Ein taktisch neuer SC Bern

Es gibt – stark vereinfacht gesagt – zwei taktische Wege zum Regenbogen des Ruhmes. Entweder ich «ersticke» das gegnerische Spiel mit Schablonen- bzw. Anti-Spektakel-Hockey. Die gegnerische Zone wird dabei weitgehend «kampflos» geräumt und dafür gibt es in der neutralen und erst recht in der eigenen Zone keine freien Räume mehr. Kari Jalonen war in Bern der Hexenmeister dieser Taktik. Die zweite Variante: Ich versuche mit Energie und Tempo, den Gegner zu frustrieren, indem ich ihm übers ganze Spielfeld keine Ruhe, keine Zeit und keinen Raum lasse. Das erfordert viel Laufarbeit, Energie und wegen der latenten «Konter-Gefahr» eine hohe Konzentrationsfähigkeit. Es gibt eine Szene, die dieses anspruchsvolle Hockey vortrefflich illustriert: Thierry Schild, beim SCB kein Star, vielmehr dank seiner läuferischen Dynamik ein «fliegender Störarbeiter» gelingt es weit vorgeschoben in der neutralen Zone mit seiner hartnäckigen Störarbeit selbst Denis Malgin zu irritieren, holt sich die Scheibe, bekommt freie Bahn und trifft zum 2:1. Im Spektakel-Spiel vom Samstag gegen die ZSC Lions haben wir zum ersten Mal seit gefühltem Menschengedenken in Bern geordnetes Spektakelhockey gesehen.

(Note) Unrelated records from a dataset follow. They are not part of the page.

@[simp] theorem picLevel_regs (n i : Nat) (high : Bool) : (h.picLevel n i high).regs = h.regs := by unfold picLevel; dsimp only; repeat (first | rfl | (split) | simp)
@[simp] theorem reg_picLevel (n i : Nat) (high : Bool) (n' : RegName) (i' j' : Nat) : (h.picLevel n i high).reg n' i' j' = h.reg n' i' j' := by simp only [reg, picLevel_regs]
@[simp] theorem fld_picLevel (n i : Nat) (high : Bool) (f' : Fld) (i' j' : Nat) : (h.picLevel n i high).fld f' i' j' = h.fld f' i' j' := by simp only [fld, reg, picLevel_regs]
@[simp] theorem flag_picLevel (n i : Nat) (high : Bool) (f' : Fld) (i' j' : Nat) : (h.picLevel n i high).flag f' i' j' = h.flag f' i' j' := by simp only [flag, fld, reg, picLevel_regs]
@[simp] theorem picLevel_mem (n i : Nat) (high : Bool) : (h.picLevel n i high).mem = h.mem := by unfold picLevel; dsimp only; repeat (first | rfl | (split) | simp)
@[simp] theorem rb_picLevel (n i : Nat) (high : Bool) (a' : Nat) : (h.picLevel n i high).rb a' = h.rb a' := by simp only [rb, picLevel_mem]
@[simp] theorem picLevel_cots (n i : Nat) (high : Bool) : (h.picLevel n i high).cots = h.cots := by unfold picLevel; dsimp only; repeat (first | rfl | (split) | simp)
@[simp] theorem cot_picLevel (n i : Nat) (high : Bool) (c' : Nat) : (h.picLevel n i high).cot c' = h.cot c' := by simp only [cot, picLevel_cots]
@[simp] theorem ctx_picLevel (n i : Nat) (high : Bool) (c' : Nat) : (h.picLevel n i high).ctx c' = h.ctx c' := by simp only [ctx, cot, picLevel_cots]
@[simp] theorem picLevel_reeves (n i : Nat) (high : Bool) : (h.picLevel n i high).reeves = h.reeves := by unfold picLevel; dsimp only; repeat (first | rfl | (split) | simp)
@[simp] theorem reeve_picLevel (n i : Nat) (high : Bool) (r' : Nat) : (h.picLevel n i high).reeve r' = h.reeve r' := by simp only [reeve, picLevel_reeves]
@[simp] theorem picLevel_gran (n i : Nat) (high : Bool) : (h.picLevel n i high).gran = h.gran := by unfold picLevel; dsimp only; repeat (first | rfl | (split) | simp)
@[simp] theorem frame_picLevel (n i : Nat) (high : Bool) (f' : Nat) : (h.picLevel n i high).frame f' = h.frame f' := by simp only [frame, picLevel_gran]
@[simp] theorem picLevel_fns (n i : Nat) (high : Bool) : (h.picLevel n i high).fns = h.fns := by unfold picLevel; dsimp only; repeat (first | rfl | (split) | simp)
@[simp] theorem fn_picLevel (n i : Nat) (high : Bool) (o' : Nat) : (h.picLevel n i high).fn o' = h.fn o' := by simp only [fn, picLevel_fns]
@[simp] theorem picLevel_ports (n i : Nat) (high : Bool) : (h.picLevel n i high).ports = h.ports := by unfold picLevel; dsimp only; repeat (first | rfl | (split) | simp)
@[simp] theorem port_picLevel (n i : Nat) (high : Bool) (p' : Nat) : (h.picLevel n i high).port p' = h.port p' := by simp only [port, picLevel_ports]
@[simp] theorem picLevel_timers (n i : Nat) (high : Bool) : (h.picLevel n i high).timers = h.timers := by unfold picLevel; dsimp only; repeat (first | rfl | (split) | simp)
@[simp] theorem picLevel_lanes (n i : Nat) (high : Bool) : (h.picLevel n i high).lanes = h.lanes := by unfold picLevel; dsimp only; repeat (first | rfl | (split) | simp)
@[simp] theorem picLevel_uartRx (n i : Nat) (high : Bool) : (h.picLevel n i high).uartRx = h.uartRx := by unfold picLevel; dsimp only; repeat (first | rfl | (split) | simp)
@[simp] theorem picLevel_treadles (n i : Nat) (high : Bool) : (h.picLevel n i high).treadles = h.treadles := by unfold picLevel; dsimp only; repeat (first | rfl | (split) | simp)
@[simp] theorem picLevel_edp (n i : Nat) (high : Bool) : (h.picLevel n i high).edp = h.edp := by unfold picLevel; dsimp only; repeat (first | rfl | (split) | simp)
@[simp] theorem picLevel_tdm (n i : Nat) (high : Bool) : (h.picLevel n i high).tdm = h.tdm := by unfold picLevel; dsimp only; repeat (first | rfl | (split) | simp)
@[simp] theorem picLevel_arb (n i : Nat) (high : Bool) : (h.picLevel n i high).arb = h.arb := by unfold picLevel; dsimp only; repeat (first | rfl | (split) | simp)
@[simp] theorem picLevel_modArm (n i : Nat) (high : Bool) : (h.picLevel n i high).modArm = h.modArm := by unfold picLevel; dsimp only; repeat (first | rfl | (split) | simp)
@[simp] theorem picLevel_job (n i : Nat) (high : Bool) : (h.picLevel n i high).job = h.job := by unfold picLevel; dsimp only; repeat (first | rfl | (split) | simp)
@[simp] theorem picLevel_power (n i : Nat) (high : Bool) : (h.picLevel n i high).power = h.power := by unfold picLevel; dsimp only; repeat (first | rfl | (split) | simp)
@[simp] theorem picLevel_boot (n i : Nat) (high : Bool) : (h.picLevel n i high).boot = h.boot := by unfold picLevel; dsimp only; repeat (first | rfl | (split) | simp)
@[simp] theorem picLevel_spdm (n i : Nat) (high : Bool) : (h.picLevel n i high).spdm = h.spdm := by unfold picLevel; dsimp only; repeat (first | rfl | (split) | simp)
@[simp] theorem picLevel_sbd (n i : Nat) (high : Bool) : (h.picLevel n i high).sbd = h.sbd := by unfold picLevel; dsimp only; repeat (first | rfl | (split) | simp)
@[simp] theorem picLevel_memPoison (n i : Nat) (high : Bool) : (h.picLevel n i high).memPoison = h.memPoison := by unfold picLevel; dsimp only; repeat (first | rfl | (split) | simp)
@[simp] theorem picLevel_out (n i : Nat) (high : Bool) : (h.picLevel n i high).out = h.out := by unfold picLevel; dsimp only; repeat (first | rfl | (split) | simp)
@[simp] theorem picLevel_fresh (n i : Nat) (high : Bool) : (h.picLevel n i high).fresh = h.fresh := by unfold picLevel; dsimp only; repeat (first | rfl | (split) | simp)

Der euphorisierte Optimist sagt: Letzte Saison hat Jussi Tapola die taktischen Dinge erst einmal geordnet. Und nun, da er sein System dem Team eingefuchst hat, kann er einen Schritt weiter gehen und die Schablone lockern. Gelingt es ihm, das geordnete Spektakelhockey zu perfektionieren, dann kann am Ende dieser neuen Entwicklung der nächste Titel stehen. Der Realist aber mahnt: Die ZSC Lions sind eines der besten Teams Europas und pflegen ein geordnetes und meisterliches, phasenweise sogar ein wildes Spektakelhockey. Es ist für eine gut besetzte Mannschaft (wie der SCB eine hat) einfacher, mit den Zürchern zu tanzen als zu versuchen, ihr hochentwickeltes Spiel zu «ersticken». Zumal die Motivation gegen einen so hochkarätigen Gegner immer maximal ist. Aber wer ganz nach oben kommen will, muss auch dazu in der Lage sein, sein Spektakel gegen einen Gegner durchzusetzen, der nicht «mittanzen» will, der halt nicht so berühmt und die Motivation daher nicht sehr gross ist. Das kann unter Umständen schwierig werden. Wie der SCB letzte Woche gegen Kloten erfahren musste (1:2 n.P.).